Real estate investment trusts (REITs) and the related exchange traded funds are favored destinations for yield-starved investors and it is easy to see why. For instance, the Vanguard REIT ETF (NYSEARCA: VNQ), the largest REIT ETF, yields over 4%.
While that is well above what investors will find on the S&P 500 or U.S. government debt, even juicier dividend yields can be found on some unique REIT ETFs. Take a look at the PowerShares KBW Premium Yield Equity REIT Portfolio (NYSEArca: KBWY). KBWY follows the KBW Nasdaq Premium Yield Equity REIT Index, which uses a yield-weighted methodology.
KBWY “which is almost seven years old, tracks the KBW Nasdaq Premium Yield Equity REIT Index.

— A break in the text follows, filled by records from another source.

/-- A packet admitted on a die: queues checked, a buffer allocated for the copies there and for the MP (R231). -/
def admitOn (k d : Nat) (x : Pkt) (s : State) : State :=
  let mine := (egressPorts x.dec).filter (fun p => dieOf p == d)
  let r := placeAll x 0 mine s
  let srcs := mirrorSources s x
  let m := mirrorAll k d x mine srcs r.2
  let mp := x.dec.toMp && decide ((diesOf s x).head? = some d)
  let places := sortPlaces (r.1 ++ m.1)
  let many := x.dec.group || decide (1 < (egressPorts x.dec).length) || !srcs.isEmpty || (mp && !places.isEmpty)
  let named := (if mp then [290] else []) ++ (if many then [collectId] else [])
  if places.isEmpty && !mp then m.2
  else
    let b := bufferFor k d x.pip (requestSize s x) x places named m.2
    match b.1 with
    | none => b.2
    | some ptr =>
      let t := modPkt k (fun y => { y with ptrs := y.ptrs ++ [(d, ptr)], times := lset y.times 3 (s.tim.cnt - x.arrival),
                                           sent := y.sent || mp }) b.2
      if mp then giveMp x d ptr t else t

/-- Admission of a packet on one of the dies that still owe it (R254, R227). -/
def admission (k d : Nat) (bad : BpmErr) (s : State) : State :=
  match getPkt s k with
  | none => s
  | some x =>
    if (x.phase ≠ .filtered ∧ x.phase ≠ .admitted) ∨ !x.dies.contains d then s
    else
      let s1 := bpmParity d bad s
      let y := { x with phase := .admitted, dies := x.dies.filter (fun e => e != d) }
      reapPkt k (admitOn k d x (setPkt k y s1))
def execAdmission (k d : Nat) (bad : BpmErr) (s : State) : Out3 :=
  needs (decide (d < 2)) (if d < 2 then admission k d bad s else s)

/-! ### Spilling -/

/-- Access slots of the Plain that a copy's frame takes. -/
def segsOf (x : Copy) : Nat := (x.len + 63) / 64

/-- Copies of a queue that wait to be spilled are copied in the order of admission. -/
def firstMarked (s : State) (d i : Nat) : Option Nat :=
  (qList s d i).find? (fun c => match getCopy s c with | some x => x.marked && !x.inHbm | none => false)

/-- A marked frame copied to HBM (R238, R269): its port's ownership goes to the spill engine, which releases the cell;
dropped when the stack is found full. -/
def spillCopy (c : Nat) (s : State) : State :=
  match getCopy s c with
  | none => s
  | some x =>
    let d := dieOf x.port
    let complete := match getPkt s x.pkt with | some p => p.complete | none => true
    if firstMarked s d x.queue ≠ some c ∨ !complete then s
    else if !hasSlot s (plainMem d) 0 then waited (plainMem d) 0 s
    else
      let t := transfer d (pgOf x.port) x.port 292 x.ptr s
      let s1 := (release d 36 292 x.ptr t.2).2
      if stackTakes s d x.len then
        bumpQ d x.queue cntSpilled 1
          (setCopy c { x with inHbm := true, marked := false, spilled := true } (charge (plainMem d) 0 (segsOf x) s1))
      else
        let s2 := bumpQ d x.queue dropSpill 1 (unqueue c x s1)
        let s3 := match getPkt s2 x.pkt with | some p => samplePkt p (sampleOf x 0) 6 s2 | none => s2
        reapPkt x.pkt (endCopy c s3)
def execSpillCopy (c : Nat) (s : State) : Out3 := .next (spillCopy c s)

/-- The head of a queue's HBM part. -/
def firstInHbm (s : State) (d i : Nat) : Option Nat :=
  (qList s d i).find? (fun c => match getCopy s c with | some x => x.inHbm | none => false)

/-- The head of the HBM part comes back (R238, R268); an uncorrectable error marks it for an inverted FCS (R38), which the port counts; the
source raised is HBM_UNCORR alone.  DESIGN CHOICE (log entry 68) -/
def spillReturn (c : Nat) (bad : Bool) (s : State) : State :=
  match getCopy s c with
  | none => s
  | some x =>
    let d := dieOf x.port
    if firstInHbm s d x.queue ≠ some c ∨ fld (qw (queueGet s d x.queue) 2) 16 16 * 256 ≤ plainDepth s d x.queue then s
    else if !hasSlot s (plainMem d) 0 then waited (plainMem d) 0 s
    else
      let r := allocate d ⟨36, x.len, false, [x.port], []⟩ s
      match r.1 with
      | .error _ => r.2
      | .ok a =>
        let s1 := charge (plainMem d) 0 (segsOf x) (setCopy c { x with inHbm := false, ptr := wd a, invFcs := x.invFcs || bad } r.2)
        if bad then raise srcHbmUncorr 0 5 d (incBy (hbmBase d + 0x24) 1 s1) else s1
def execSpillReturn (c : Nat) (bad : Bool) (s : State) : Out3 := .next (spillReturn c bad s)

/-! ### Links (R255) -/

def setLink (p : Nat) (up : Bool) (s : State) : State :=
  match portRec s p with
  | some r => { s with ports := { s.ports with ports := tset none s.ports.ports p (some { r with link := up }) } }
  | none => s

/-- A port's link goes down: what it holds is dropped with DOWN_DROP set. -/
def linkDown (p : Nat) (s : State) : State := dropDown p (raise srcPcsLinkFault 0 4 (pgOf p) (setLink p false s))
def execLinkDown (p : Nat) (s : State) : Out3 := needs (portExists s p) (if portExists s p then linkDown p s else s)
def execLinkUp (p : Nat) (s : State) : Out3 := needs (portExists s p) (if portExists s p then setLink p true s else s)

end Sys2Proof.Machine
end

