/-! ### The shipped profiles (R315) -/

/-- Tag version of a cascade port (R365) and the budget code of a class (R366). -/
def portTagVer (s : State) (p : Nat) : Nat := rdF s (casPortCfg p) 1 2
def classBudget (s : State) (tc : Nat) : Nat := rdF s (casBase + 0x20 + 4 * (tc / 4)) (8 * (tc % 4)) 8

/-- The flags byte of a Gnoyr tag: UP and EXC of an upstream copy, cleared by a manager (R364, R369, R370). -/
def gnoyrFlags (s : State) (x : Pkt) (y : Copy) (old : Nat) : Nat :=
  let up := x.dec.up || x.dec.upPorts.contains y.port
  let f := Nat.lor (old % 16) (if up then 3 else 0)
  if casRole s = 2 then f / 4 * 4 else f

/-- The Gnoyr tag of a copy: kept with its version converted, inserted, or removed. -/
def gnoyrEdits (s : State) (x : Pkt) (y : Copy) : List Edit :=
  let ver := portTagVer s y.port
  match tagOff x with
  | some o =>
    if cascadePort s y.port then
      let b2 := ver * 16 + gnoyrFlags s x y (tagByte x 2)
      let b7 := if ver = 1 then 0 else if tagVer x = 1 then classBudget s y.tc else tagByte x 7
      [⟨opOverwrite, o + 2, 1, beBytes 1 b2⟩, ⟨opOverwrite, o + 7, 1, beBytes 1 b7⟩, ⟨opResid, o + 12, 4, []⟩]
    else [⟨opDelete, o, 16, []⟩]
  | none =>
    if cascadePort s y.port then
      let flags := gnoyrFlags s x y (8 * b2n x.tsv + 4 * b2n x.dec.ctrl)
      let tag := beBytes 2 (casEtype s) ++ beBytes 1 (ver * 16 + flags) ++ beBytes 3 (if casRole s = 0 then 0 else rdF s casDevId 0 20) ++
        beBytes 1 x.port ++ beBytes 1 (if ver = 2 then classBudget s y.tc else 0) ++ beBytes 4 (x.stamp % 10 ^ 9) ++ [0, 0, 0, 0]
      [⟨opGnoyr, 12, 0, tag⟩]
    else []

/-- The redundancy edits of the egress port's mode (R322). -/
def redEdits (s : State) (x : Pkt) (y : Copy) : List Edit :=
  let m := freMode s y.port
  match redOf s x with
  | some r =>
    if m = 0 then
      if portStrip s y.port then
        (if r.kind = modePrp then [⟨opRctStrip, 0, 0, []⟩] else [⟨opDelete, r.off, 6, []⟩]) else []
    else if m = modePrp then
      if r.kind = modePrp then [⟨opRctRebuild, 0, 0, []⟩] else [⟨opDelete, r.off, 6, []⟩, ⟨opRctAdd, 0, 0, []⟩]
    else if r.kind = modePrp then [⟨opSeqTag, tagEnd x, 0, []⟩, ⟨opRctStrip, 0, 0, []⟩]
    else [⟨opSeqTag, r.off, 0, []⟩, ⟨opDelete, r.off, 6, []⟩]
  | none =>
    if m = 0 then [] else if m = modePrp then [⟨opRctAdd, 0, 0, []⟩] else [⟨opSeqTag, tagEnd x, 0, []⟩]

/-- DEI set on the outer tag of a yellow packet whose context asks for it (R199). -/
def deiEdits (s : State) (x : Pkt) (y : Copy) : List Edit :=
  let o := x.ctx.offs.getD 1 1023
  match x.handle with
  | some h =>
    if y.colour = yellow ∧ o ≠ 1023 ∧ bit (cw (ctxGet s (h / 32768) (h % 32768)) 2) 1 = true then
      [⟨opOverwrite, o + 2, 1, beBytes 1 (Nat.lor (x.bytes.getD (o + 2) 0).toNat 16)⟩]
    else []
  | none => []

That index emphasizes mid- and small-cap high-yield REITs, making KBWY a nice complement to traditional large-cap strategies. The $356 million KBWY holds 29 stocks, but with a price-to-earnings ratio of over 49, it is richly valued relative to traditional small-cap strategies,” according to InvestorPlace.
Still, KBWY has a trailing 12-month yield of over 7%.
REITs are securities that trade like a stock and invest in real estate directly through property ownership or mortgages. Consequently, revenue are mainly generated through rents or interest on mortgage loans. To qualify for special tax considerations, the asset also distributes the majority of income, about 90% of taxable profits, to investors as dividends.